During the life cycle inventory (LCI) step, we track flows of material and energy through our product system to identify a set of environmental flows to and from the environment for the delivery of our functional unit. For this study we used the ecoinvent 3.7 cutoff LCI database (Wernet et al. 2016). Product flows and amounts are reported at this link.
The impact assessment method used was TRACI 2.1 (Bare et al. 2012). Based on the inventory presented in Table 8, the impact results were calculated, as presented in the table below.
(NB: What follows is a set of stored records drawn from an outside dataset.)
/-! ### withPending -/

@[simp] theorem State.withPending_loop (s : State) (q : List Instr) :
    (s.withPending q).loop = s.loop := rfl
@[simp] theorem State.withPending_trig (s : State) (q : List Instr) :
    (s.withPending q).trig = s.trig := rfl
@[simp] theorem State.withPending_aims (s : State) (q : List Instr) :
    (s.withPending q).aims = s.aims := rfl
@[simp] theorem State.withPending_trays (s : State) (q : List Instr) :
    (s.withPending q).trays = s.trays := rfl
@[simp] theorem State.withPending_doubt (s : State) (q : List Instr) :
    (s.withPending q).doubt = s.doubt := rfl
@[simp] theorem State.withPending_line (s : State) (q : List Instr) :
    (s.withPending q).line = s.line := rfl
@[simp] theorem State.withPending_txq (s : State) (q : List Instr) :
    (s.withPending q).txq = s.txq := rfl
@[simp] theorem State.withPending_lanes (s : State) (q : List Instr) :
    (s.withPending q).lanes = s.lanes := rfl
@[simp] theorem State.withPending_plans (s : State) (q : List Instr) :
    (s.withPending q).plans = s.plans := rfl
@[simp] theorem State.withPending_planner (s : State) (q : List Instr) :
    (s.withPending q).planner = s.planner := rfl
@[simp] theorem State.withPending_pace (s : State) (q : List Instr) :
    (s.withPending q).pace = s.pace := rfl
@[simp] theorem State.withPending_port (s : State) (q : List Instr) :
    (s.withPending q).port = s.port := rfl
@[simp] theorem State.withPending_rep (s : State) (q : List Instr) :
    (s.withPending q).rep = s.rep := rfl
@[simp] theorem State.withPending_table (s : State) (q : List Instr) :
    (s.withPending q).table = s.table := rfl
@[simp] theorem State.withPending_pins (s : State) (q : List Instr) :
    (s.withPending q).pins = s.pins := rfl
@[simp] theorem State.withPending_outs (s : State) (q : List Instr) :
    (s.withPending q).outs = s.outs := rfl
@[simp] theorem State.withPending_tick (s : State) (q : List Instr) :
    (s.withPending q).tick = s.tick := rfl
@[simp] theorem State.withPending_freeCount (s : State) (q : List Instr) :
    (s.withPending q).freeCount = s.freeCount := rfl
@[simp] theorem State.withPending_pending (s : State) (q : List Instr) : (s.withPending q).pending = q := rfl
@[simp] theorem State.withPending_lane (s : State) (q : List Instr) (m : Lane) :
    (s.withPending q).lane m = s.lane m := rfl
@[simp] theorem State.withPending_plan (s : State) (q : List Instr) (m : Lane) (n : Slot) :
    (s.withPending q).plan m n = s.plan m n := rfl
@[simp] theorem State.withPending_trayRec (s : State) (q : List Instr) (n : Nat) :
    (s.withPending q).tray? n = s.tray? n := rfl
@[simp] theorem State.withPending_cw (s : State) (q : List Instr) (n : Nat) :
    (s.withPending q).cw n = s.cw n := rfl
@[simp] theorem State.withPending_online (s : State) (q : List Instr) :
    (s.withPending q).online = s.online := rfl
@[simp] theorem State.withPending_busy (s : State) (q : List Instr) :
    (s.withPending q).busy = s.busy := rfl
@[simp] theorem State.withPending_mapInUse (s : State) (q : List Instr) :
    (s.withPending q).mapInUse = s.mapInUse := rfl
@[simp] theorem State.withPending_locked (s : State) (q : List Instr) :
    (s.withPending q).locked = s.locked := rfl

/-! ### Containers -/

@[simp] theorem Two.get_set_self {α : Type} (t : Two α) (l : Lane) (a : α) : (t.set l a).get l = a := by
  cases l <;> rfl

theorem Two.get_set_ne {α : Type} (t : Two α) {l m : Lane} (a : α) (h : m ≠ l) :
    (t.set l a).get m = t.get m := by
  cases l <;> cases m <;> first | rfl | exact absurd rfl h

theorem Two.ext_get {α : Type} {t u : Two α} (h : ∀ l, t.get l = u.get l) : t = u := by
  cases t; cases u; have h0 := h .l0; have h1 := h .l1; simp_all [Two.get]

@[simp] theorem Two.set_get {α : Type} (t : Two α) (l : Lane) : t.set l (t.get l) = t := by
  cases l <;> rfl

@[simp] theorem Two.all_get {α : Type} (a : α) (l : Lane) : (Two.all a).get l = a := by
  cases l <;> rfl

@[simp] theorem Four.get_set_self {α : Type} (t : Four α) (l : Lane) (sl : Slot) (a : α) :
    (t.set l sl a).get l sl = a := by cases l <;> cases sl <;> rfl

theorem Four.get_set_ne {α : Type} (t : Four α) {l m : Lane} {sl sm : Slot} (a : α)
    (h : (m, sm) ≠ (l, sl)) : (t.set l sl a).get m sm = t.get m sm := by
  cases l <;> cases sl <;> cases m <;> cases sm <;> first | rfl | exact absurd rfl h

theorem Four.ext_get {α : Type} {t u : Four α} (h : ∀ l sl, t.get l sl = u.get l sl) : t = u := by
  cases t; cases u
  have h0 := h .l0 .s0; have h1 := h .l0 .s1; have h2 := h .l1 .s0; have h3 := h .l1 .s1
  simp_all [Four.get]

@[simp] theorem Four.set_get {α : Type} (t : Four α) (l : Lane) (sl : Slot) :
    t.set l sl (t.get l sl) = t := by cases l <;> cases sl <;> rfl

@[simp] theorem Four.all_get {α : Type} (a : α) (l : Lane) (sl : Slot) : (Four.all a).get l sl = a := by
  cases l <;> cases sl <;> rfl

@[simp] theorem Four.all_set {α : Type} (a : α) (l : Lane) (sl : Slot) :
    (Four.all a).set l sl a = Four.all a := by cases l <;> cases sl <;> rfl

/-! ### Derived reads -/

@[simp] theorem State.modLane_lane_self (s : State) (l : Lane) (f : LaneCtl → LaneCtl) :
    (s.modLane l f).lane l = f (s.lane l) := by
  cases l <;> rfl

theorem State.modLane_lane_ne (s : State) {l m : Lane} (f : LaneCtl → LaneCtl) (h : m ≠ l) :
    (s.modLane l f).lane m = s.lane m := Two.get_set_ne _ _ h

@[simp] theorem State.setPlan_plan_self (s : State) (l : Lane) (sl : Slot) (p : Option Plan) :
    (s.setPlan l sl p).plan l sl = p := by cases l <;> cases sl <;> rfl

@[simp] theorem State.modTray_length (s : State) (k : Nat) (f : TrayRec → TrayRec) :
    (s.modTray k f).trays.length = s.trays.length := by simp

end Sys2Proof.Machine
end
|Acidification (AP)||4.38E+03||kg SO2-eq|
|Eutrophication (EP)||2.61E+03||kg N-eq|
|Fossil fuel depletion (FFD)||8.43E+05||MJ surplus|
|Global warming (GWP)||6.19E+05||kg CO2-eq|
|Ozone depletion (ODP)||8.09E-02||kg CFC-11-eq|
|Respiratory effects||9.68E_02||kg PM2.5-eq|
A breakdown of these results based on the different processes in Figure S13 is presented in Figure S15. As can be seen, the processes contribute vastly different proportions to the different impact categories. Site preparation, specifically production of equipment, is the major contributor to toxicity and eutrophication impacts. For the other impact categories, electricity (to run pumps) and transport (for both equipment and materials) together are the major contributors.
Looking more closely at global warming potential (GWP), pump production contributes around 24%, followed by electricity (23%), GHG leakage (15%), sawdust (11%), transport (10%), and guar gum (7%). The total 619 t CO2-eq of emissions represent around 4% of the 17.3 kt CO2-eq sequestered over the two-year operation of the site.